- [REQUIRED ACTION] State the count of lines below in which the word "List" appears, and add nothing.

= = = =

theorem exec_keyon_of_ready :
    exec (.keyon idx) s =
      .next (busWrites (keyonWrites s.cfg.toParams ⟨idx.toNat, h⟩ (s.ch ⟨idx.toNat, h⟩))
        (setKeyOn ⟨idx.toNat, h⟩ true s)) := by
  rw [← keyonWrites_keyOn _ _ _ true, ← ch_setKeyOn_same]
  exact exec_of_ready hs rfl (.keyon (chIndex_of_lt h) s)

theorem exec_keyoff_of_ready :
    exec (.keyoff idx) s =
      .next (busWrites (keyoffWrites s.cfg.toParams ⟨idx.toNat, h⟩ (s.ch ⟨idx.toNat, h⟩))
        (setKeyOn ⟨idx.toNat, h⟩ false s)) := by
  rw [← keyoffWrites_keyOn _ _ _ false, ← ch_setKeyOn_same]
  exact exec_of_ready hs rfl (.keyoff (chIndex_of_lt h) s)

end

/-- Transactions after `keyOn` of one record is written: they are issued, the record is written, and nothing else is. -/
theorem busWrites_setKeyOn {l : List (Addr × Byte)} (hl : l ≠ []) (i : Fin 18) (k : Bool) {s t : State}
    (ht : busWrites l (setKeyOn i k s) = t) :
    Issued l s t ∧ t.ch i = { s.ch i with keyOn := k } ∧ (∀ j, j ≠ i → t.ch j = s.ch j) ∧
      t.ops = s.ops ∧ SameFlags s t ∧ SameInputs s t ∧ t.res = s.res := by
  subst ht
  refine ⟨(busWrites_issued hl (setKeyOn i k s)).of_setCh, ?_, fun j hj => ?_, busWrites_ops l _,
    busWrites_sameFlags l (setKeyOn i k s), busWrites_sameInputs l (setKeyOn i k s), busWrites_res l _⟩
  · rw [busWrites_ch, ch_setKeyOn_same]
  · rw [busWrites_ch, ch_setKeyOn_other hj]

/-- Settles O38: `KEYON` is the key-on bit written in the file and three transactions. -/
theorem keyonWritesInFixedOrder : Obligations.KeyonWritesInFixedOrder := fun _ _ h hs =>
  ⟨_, exec_keyon_of_ready hs h, busWrites_setKeyOn (List.cons_ne_nil _ _) _ _ rfl⟩

/-- Settles O39: `KEYOFF` is the key-on bit written in the file and one transaction. -/
theorem keyoffIssuesOneWrite : Obligations.KeyoffIssuesOneWrite := fun _ _ h hs =>
  ⟨_, exec_keyoff_of_ready hs h, busWrites_setKeyOn (List.cons_ne_nil _ _) _ _ rfl⟩

/-! The key-on bit of `fhi` is bit 5, and the others do not depend on it (30_encoding.md R104). -/

theorem getLsbD_packFhi_five (c : ChParams) (k : Bool) : (packFhi c k).getLsbD 5 = k := by
  simp only [packFhi, BitVec.getLsbD_append]
  simp

theorem getLsbD_packFhi_of_ne {n : Nat} (hn : n ≠ 5) (c : ChParams) (k k' : Bool) :
    (packFhi c k).getLsbD n = (packFhi c k').getLsbD n := by
  simp only [packFhi, BitVec.getLsbD_append]
  split_ifs
  · rfl
  · rfl
  · omega
  · rfl

/-- The byte takes of the record the frequency fields alone. -/
theorem packFhi_congr {c c' : ChParams} (hfNumber : c.fNumber = c'.fNumber) (hblock : c.block = c'.block) (k : Bool) :
    packFhi c k = packFhi c' k := packFhi_eq_iff.mpr ⟨rfl, hblock, congrArg _ hfNumber⟩

/-- Settles O40: both commands write `fhi` of the same frequency fields, with key-on bit 1 and 0. -/
theorem keyoffKeepsTheFrequencyBits : Obligations.KeyoffKeepsTheFrequencyBits := by
  intro s t u v idx h hs hon hu hcfg hfNumber hblock hoff
  obtain ⟨t', hon', hissued, hch, -, -, -, ⟨hcfg', -⟩, -⟩ := keyonWritesInFixedOrder s idx h hs
  obtain rfl : t' = t := Host.Outcome.next.inj (hon'.symm.trans hon)
  obtain ⟨v', hoff', hissued', -⟩ := keyoffIssuesOneWrite u idx h hu
  obtain rfl : v' = v := Host.Outcome.next.inj (hoff'.symm.trans hoff)
  have hbyte : packFhi (u.ch ⟨idx.toNat, h⟩) false = packFhi (s.ch ⟨idx.toNat, h⟩) false :=
    packFhi_congr (hfNumber.trans (congrArg ChParams.fNumber hch)) (hblock.trans (congrArg ChParams.block hch)) false
  refine ⟨registerAddress s.cfg.baseFhi (channelOffset ⟨idx.toNat, h⟩), packFhi (s.ch ⟨idx.toNat, h⟩) true,
    packFhi (s.ch ⟨idx.toNat, h⟩) false, ?_, ?_, getLsbD_packFhi_five _ true, getLsbD_packFhi_five _ false,
    fun k hk => getLsbD_packFhi_of_ne hk _ false true⟩
  · rw [hissued.log, List.getLast?_append]
    rfl
  · rw [hissued'.log, hcfg, hcfg', hbyte]

end Sys2Proof.Machine
end

section
/-! PROOFS of the family 44_frequency.md: what `SETFREQ` answers, and what the conversion makes of a frequency. -/

namespace Sys2Proof.Machine

/-! ### The halvings of a raw value (44_frequency.md R201) -/

/-- `b` is the least number of halvings that brings `f` below 1024. -/
def LeastHalvings (f b : Nat) : Prop := f / 2 ^ b < 1024 ∧ (b = 0 ∨ 1024 ≤ f / 2 ^ (b - 1))

theorem LeastHalvings.unique {f j k : Nat} (hj : LeastHalvings f j) (hk : LeastHalvings f k) : j = k :=
  halvings_unique hj.1 hj.2 hk.1 hk.2

theorem div_two_pow_succ (f b : Nat) : f / 2 ^ (b + 1) = f / 2 ^ b / 2 := by
  rw [Nat.pow_succ, Nat.div_div_eq_div_mul]

/-- The loop stops at the first value below 1024, which is at least half of 1024 (44_frequency.md R203 (b)). -/
theorem LeastHalvings.normalised {f b : Nat} (h : LeastHalvings f b) : b = 0 ∨ 512 ≤ f / 2 ^ b := by
  obtain ⟨-, rfl | hle⟩ := h
  · exact .inl rfl
  · cases b with
    | zero => exact .inl rfl
    | succ b =>
      rw [Nat.add_sub_cancel] at hle
      rw [div_two_pow_succ]
      omega

section
variable {f g b : Nat}

/-- A value whose half is `f` takes one halving more than `f`, when the last value of `f` would overflow doubled. -/
theorem LeastHalvings.succ_of_half (h : LeastHalvings f b) (hg : g / 2 = f) (hover : 512 ≤ f / 2 ^ b) :
    LeastHalvings g (b + 1) := by
  have hstep : g / 2 ^ (b + 1) = f / 2 ^ b := by rw [Nat.pow_succ', ← Nat.div_div_eq_div_mul, hg]
  refine ⟨hstep ▸ h.1, .inr ?_⟩
  rw [Nat.add_sub_cancel]
  rw [div_two_pow_succ] at hstep
  omega

/-- And none, as `f`, when it would not. -/
theorem LeastHalvings.zero_of_half (h : LeastHalvings f b) (hg : g / 2 = f) (hfits : f / 2 ^ b < 512) :
    b = 0 ∧ LeastHalvings g 0 := by
  obtain rfl : b = 0 := h.normalised.resolve_right (Nat.not_le.mpr hfits)
  rw [Nat.pow_zero, Nat.div_one] at hfits
  refine ⟨rfl, ?_, .inl rfl⟩
  rw [Nat.pow_zero, Nat.div_one]
  omega

end

/-! ### The raw value -/

/-- Half of the raw value of a doubled frequency is the raw value of the frequency. -/
theorem rawFNumber_double_half (p : Params) (x : Nat) : rawFNumber p (2 * x) / 2 = rawFNumber p x := by
  rw [rawFNumber, rawFNumber, Nat.div_div_eq_div_mul, Nat.mul_comm _ 2, Nat.mul_assoc,
    Nat.mul_div_mul_left _ _ (by decide)]

/-- The two truncations together are one division (44_frequency.md R203 (c), (d)). -/
theorem rawFNumber_div_two_pow (p : Params) (x b : Nat) :
    rawFNumber p x / 2 ^ b = x * 2 ^ 20 / (2 ^ b * (p.clockHz / 288)) := by
  rw [rawFNumber, Nat.div_div_eq_div_mul, Nat.mul_comm (p.clockHz / 288)]

/-- A frequency that takes at most seven halvings converts. -/
theorem convert_eq_ok {c : Config} {x b : Nat} (hx : x < 2 ^ (c.wInt - 20)) (h7 : b ≤ 7)
    (hb : LeastHalvings (rawFNumber c.toParams x) b) :
    convert c.toParams x = .ok (BitVec.ofNat 10 (rawFNumber c.toParams x / 2 ^ b), BitVec.ofNat 3 b) := by
  rcases convert_spec c x with ⟨hx', -⟩ | ⟨-, k, hlt, hle, hc⟩
  · omega
  · obtain rfl : k = b := LeastHalvings.unique ⟨hlt, hle⟩ hb
    rcases hc with ⟨h7', -⟩ | ⟨-, hc⟩
    · omega
    · exact hc

/-- What the conversion answers are the value after the least number of halvings, and that number. -/
theorem of_convert_eq_ok {c : Config} {x : Nat} {n : BitVec 10} {b : BitVec 3} (h : convert c.toParams x = .ok (n, b)) :
    LeastHalvings (rawFNumber c.toParams x) b.toNat ∧ n.toNat = rawFNumber c.toParams x / 2 ^ b.toNat := by
  rcases convert_spec c x with ⟨-, hc⟩ | ⟨-, k, hlt, hle, ⟨-, hc⟩ | ⟨h7, hc⟩⟩
  · cases hc.symm.trans h
  · cases hc.symm.trans h
  · cases hc.symm.trans h
    rw [BitVec.toNat_ofNat, BitVec.toNat_ofNat, Nat.mod_eq_of_lt (Nat.lt_succ_of_le h7)]
    exact ⟨⟨hlt, hle⟩, Nat.mod_eq_of_lt hlt⟩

= = = =

- [RESULT] 4